With the stock market on a seemingly endless roller-coaster thrill ride, financial advisers urge savvy investors to redesign their trading strategy.
After making a handful of strategic moves, you should be able to not only survive, but thrive, during the market volatility, financial advisers have told CNBC.
Selling stocks when you are upset about a marke downturn is the wrong strategy because you are trading based on your emotions and not financial facts, said Douglas Boneparth, president and founder of Bone Fide Wealth.
“Even if you’re proven to be right, you’re still going to have an extremely hard time getting back in,” Boneparth, a certified financial planner, said. “No one ever does that at the right time.”
Here are five safeguards from various advisers for times of market trouble:
- What goes up must come down. “A correction is not unexpected,” Boneparth said. “People need to remember that markets go up and down.” Bear markets tend to happen once every three years, according to Scott Hanson, CFP, founder and senior partner at Hanson McClain Advisors. “We haven’t had one in about 10 years,” Hanson said. “It’s certainly to be expected the market will be in a bear market.”
- Shop for bargains. “When markets are low, the money you regularly invest buys more shares. That puts you in a position to do well when the markets recover,” CNBC explained.

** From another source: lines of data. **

/-- Settles O27: the guard, then ISEMPTY's own rule, whose datum is the comparison of the cursors. -/
theorem isemptyReportsEmptiness : Obligations.IsemptyReportsEmptiness := by
  refine ⟨by decide, fun s => ⟨exec_of_ring_not_admitted rfl, fun admitted => ?_⟩⟩
  rw [exec_of_ring_admitted rfl admitted, ownRule, boolByte_isEmpty]
  rfl

/-- Settles O28: the guard, then CLEAR's own rule, which has one arm. -/
theorem clearZeroesCursors : Obligations.ClearZeroesCursors :=
  ⟨by decide, fun _ => ⟨exec_of_ring_not_admitted rfl, exec_of_ring_admitted (i := .clear) rfl⟩⟩

/-! ### Repeating a failure (41_ring_buffer.md R138) -/

/-- A command that answers `r` and changes nothing, whatever the previous response was, may be repeated any number of times. -/
theorem runCommands_replicate_of_unchanged {i : Instr} {r : Response} {s : State}
    (unchanged : ∀ o, exec i { s with out := o } = .next (respond s r)) (n : Nat) :
    ∃ t, runCommands (List.replicate n i) s = some (t, List.replicate n (.response r)) ∧ t = { s with out := t.out } := by
  induction n generalizing s with
  | zero => exact ⟨s, rfl, rfl⟩
  | succ n ih =>
    obtain ⟨t, run, same⟩ := ih (s := respond s r) unchanged
    refine ⟨t, ?_, same⟩
    rw [List.replicate_succ, runCommands_cons (unchanged s.out), run]
    rfl

/-- Settles O29: a FULL PUSH and an EMPTY POP change nothing, and neither condition reads the previous response. -/
theorem failuresRepeatUnchanged : Obligations.FailuresRepeatUnchanged := by
  refine fun n s admitted => ⟨fun b full => ?full, fun empty => ?empty⟩
  case full =>
    exact runCommands_replicate_of_unchanged (fun o => exec_push_of_full (s := { s with out := o }) b admitted full) n
  case empty =>
    exact runCommands_replicate_of_unchanged (fun o => exec_pop_of_empty (s := { s with out := o }) admitted empty) n

end Sys2Proof.Proofs
end

section
/-!
PROOF. The arbitration table (42_arbitration.md R150 to R152): what the printed guard table says of `exec` in both directions, when the
next step is the grant, and the statements assembled from these.
-/

namespace Sys2Proof.Proofs

open Sys2Proof.Machine Sys2Proof.Claims

/-! ### The guard table (42_arbitration.md R150) -/

theorem exec_of_guardTable_true {i : Instr} {s : State} (legal : arbitrationLegal s) (admitted : guardTable i s.inh s.mask = true) :
    exec i s = ownRule i s := by
  rw [exec_eq_guarded]
  exact guarded_admitted _ ((guardTable_eq_admits i legal).symm.trans admitted)

theorem exec_of_guardTable_false {i : Instr} {s : State} (legal : arbitrationLegal s) (refused : guardTable i s.inh s.mask = false) :
    exec i s = .next (respond s .guard) := by
  rw [exec_eq_guarded]
  exact guarded_not_admitted _ ((guardTable_eq_admits i legal).symm.trans refused)

/-- GUARD is the guard's answer only. -/
theorem ownRule_out_ne_guard {i : Instr} {s t : State} (own : ownRule i s = .next t) : t.out ≠ .response .guard := by
  obtain ok | ⟨full, -⟩ | ⟨empty, -⟩ := ownRule_answers own
  · simp [ok]
  · simp [full]
  · simp [empty]

/-- Settles O36: the table decides between the GUARD response and the command's own rule, which never answers GUARD. -/
theorem guardTableHolds : Obligations.GuardTableHolds := by
  refine fun s i legal cursors => ⟨exec_of_guardTable_false legal, fun admitted => ?_⟩
  obtain ⟨t, own⟩ := ownRule_next i cursors
  exact ⟨t, (exec_of_guardTable_true legal admitted).trans own, ownRule_out_ne_guard own⟩

/-! ### CSEXIT and the grant after it (42_arbitration.md R152, 60_exceptions.md R167) -/

/-- A request outside critical sections and handlers is granted at once, unless a reset is asserted. -/
theorem choose_of_request {s : State} (noReset : (currentLines s).rst = false) (request : (currentLines s).irq = true)
    (outside : s.mask = false) (foreground : s.inh = false) : choose s = .grant := by
  simp [choose, noReset, request, outside, foreground]

theorem exec_csexit_in_section {s : State} (foreground : s.inh = false) (inside : s.mask = true) :
    exec .csexit s = .next (respond (setMask s false) (.ok 0x00)) := by
  rw [exec_eq_guarded]
  exact guarded_admitted _ (by simp [classOf, admits, foreground, inside])

theorem exec_csexit_elsewhere {s : State} (elsewhere : s.inh = true ∨ s.mask = false) :
    exec .csexit s = .next (respond s .guard) := by
  rw [exec_eq_guarded]
  refine guarded_not_admitted _ ?_
  obtain handler | outside := elsewhere
  · simp [classOf, admits, handler]
  · simp [classOf, admits, outside]

/-- Settles O38: the guard, then CSEXIT's own rule, whose state meets the condition of the grant while a request is up. -/
theorem csexitClosesSection : Obligations.CsexitClosesSection := by
  refine ⟨by decide, fun s => ⟨fun foreground inside => ⟨?effect, fun noReset request => ?grant⟩, exec_csexit_elsewhere⟩⟩
  case effect => exact exec_csexit_in_section foreground inside
  case grant => exact choose_of_request noReset request rfl foreground

end Sys2Proof.Proofs
end

section
/-!
PROOF. The interrupt grant (60_exceptions.md R165): when the first of the lines presented asks for it, and what its step does.
-/

namespace Sys2Proof.Proofs

open Sys2Proof.Machine Sys2Proof.Claims

/-! ### The lines of the coming steps -/

theorem currentLines_of_lines {s : State} {l : Lines} {ls : List Lines} (first : s.lines = l :: ls) : currentLines s = l := by
  rw [currentLines, first]

theorem passLines_of_lines {s : State} {l : Lines} {ls : List Lines} (first : s.lines = l :: ls) :
    passLines s = { s with lines := ls } := by
  rw [passLines, first, List.tail_cons]

/-! ### The grant (60_exceptions.md R165, R167 clause 2) -/

theorem pins_rw_takeGrant (s : State) : (pins (takeGrant s)).rw = none := rfl

theorem pins_iack_takeGrant (s : State) : (pins (takeGrant s)).iack = 1 := rfl

/-- A grant writes `inh`, the ports and nothing else; neither context's words are among what it writes, so a word presented waits. -/
theorem takeGrant_passLines_of_lines {s : State} {l : Lines} {ls : List Lines} (first : s.lines = l :: ls) :
    takeGrant (passLines s) = { s with inh := true, lines := ls, out := .grantAck } := by
  rw [passLines_of_lines first, takeGrant]

/-- Settles O8: the condition of the grant makes it the choice, and the rules of `takeGrant` and `passLines` say the rest. -/
theorem grantEntersHandler : Obligations.GrantEntersHandler := by
  intro s l ls first noReset request outside foreground
  have current : currentLines s = l := currentLines_of_lines first
  have granted : choose s = .grant :=
    choose_of_request (current ▸ noReset) (current ▸ request) outside foreground
  refine ⟨takeGrant (passLines s), step_of_grant granted, takeGrant_passLines_of_lines first, pins_iack_takeGrant _,
    pins_rw_takeGrant _, fun a => ?slots⟩
  case slots => rw [takeGrant_slotByte, passLines_slotByte]

end Sys2Proof.Proofs
end

section
/-!
PROOF. What a command and a step can do, said once. `Effect i s t` has one constructor for each way a command can end in a next
state; `effect_of_exec` and `exec_of_effect` tie it to `exec`. Every frame and invariant below is a case analysis of it.
-/

namespace Sys2Proof.Proofs

open Sys2Proof.Machine Sys2Proof.Claims

/-! ### PUSH's and POP's own rules as equations (41_ring_buffer.md R131, R132) -/

/-- The state after a POP that loads. -/
def popped (s : State) : State :=
  respond (setRd s (nextCursor s s.rd)) (.ok (slotByte s (loadSlot s)))

theorem pushByte_eq (s : State) (b : Byte) : pushByte s b =
    if isFull s then .next (respond s .full) else if s.wr < slots s then .next (pushed s b) else .fault .noSuchSlot := by
  obtain ⟨full, h⟩ | ⟨room, slot, h⟩ | ⟨room, noSlot, h⟩ := pushByte_cases s b
  · rw [h, if_pos full]
  · rw [h, if_neg (by simp [room]), if_pos slot]; rfl
  · rw [h, if_neg (by simp [room]), if_neg (by omega)]

theorem popByte_eq (s : State) : popByte s =
    if isEmpty s then .next (respond s .empty) else if s.rd < slots s then .next (popped s) else .fault .noSuchSlot := by
  obtain ⟨empty, h⟩ | ⟨held, slot, h⟩ | ⟨held, noSlot, h⟩ := popByte_cases s
  · rw [h, if_pos empty]
  · rw [h, if_neg (by simp [held]), if_pos slot]; rfl
  · rw [h, if_neg (by simp [held]), if_neg (by omega)]

@[simp] theorem pushed_mem (s : State) (b : Byte) : (pushed s b).mem = Memory.store s.mem s.wr b := rfl
@[simp] theorem pushed_wr (s : State) (b : Byte) : (pushed s b).wr = nextCursor s s.wr := rfl
@[simp] theorem pushed_rd (s : State) (b : Byte) : (pushed s b).rd = s.rd := rfl
@[simp] theorem pushed_out (s : State) (b : Byte) : (pushed s b).out = okOut 0x00 := rfl
@[simp] theorem pushed_slots (s : State) (b : Byte) : slots (pushed s b) = slots s := rfl

@[simp] theorem popped_wr (s : State) : (popped s).wr = s.wr := rfl
@[simp] theorem popped_rd (s : State) : (popped s).rd = nextCursor s s.rd := rfl
@[simp] theorem popped_out (s : State) : (popped s).out = okOut (slotByte s s.rd) := rfl
@[simp] theorem popped_slots (s : State) : slots (popped s) = slots s := rfl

- Revisit your strategy and your goals. “You shouldn’t stray from your financial plan just because you’ve seen a dip,” said financial adviser Roger Ma, CFP and founder at Lifelaidout. It is a good idea, however, to check every couple of months to make sure your actual assets are still within 5 percent of your target allocation, Ma said.
- Assess your risks. Make sure you are not overexposed to certain areas of the market, said Diahann Lassus, a CFP and president of Lassus Wherley.
- Keep some cash on hand. While you do not want to sell everything and go to cash, it is a good idea to make sure you have the cash on hand that you will need over the next six to 12 months.
None other than the commander-in-chief himself agrees with at least one piece of that advice.
President Donald Trump suggested that a recent swoon in U.S. stock markets is a buying opportunity for investors, even though many analysts blame his policies and Washington gridlock for the plunge.
“We have companies -- the greatest in the world, and they’re doing really well,” Trump told reporters at the White House on Tuesday, Bloomberg reported.
“They have record kinds of numbers. So I think it’s a tremendous opportunity to buy. Really a great opportunity to buy.”
Meanwhile, a long government budget fight and shutdown could make the markets even more volatile, economists are warning, as the showdown between President Donald Trump and Democrats over funding a border wall continues.
“What would be worrisome is if businesses start to lose confidence” in the federal government, Kathy Bostjancic, head U.S. financial market economist at Oxford Economics, told The Wall Street Journal.
“They’ll pull back on hiring, and investment, and it’ll become a self-fulfilling prophecy, where negativity in the stock market turns to negativity in the [broader] economy.”
The shutdown has left some 800,000 workers either on furlough or working without pay, but the initial effects have been deemed as small, with the shutdown falling on two weekend days and two federal holidays.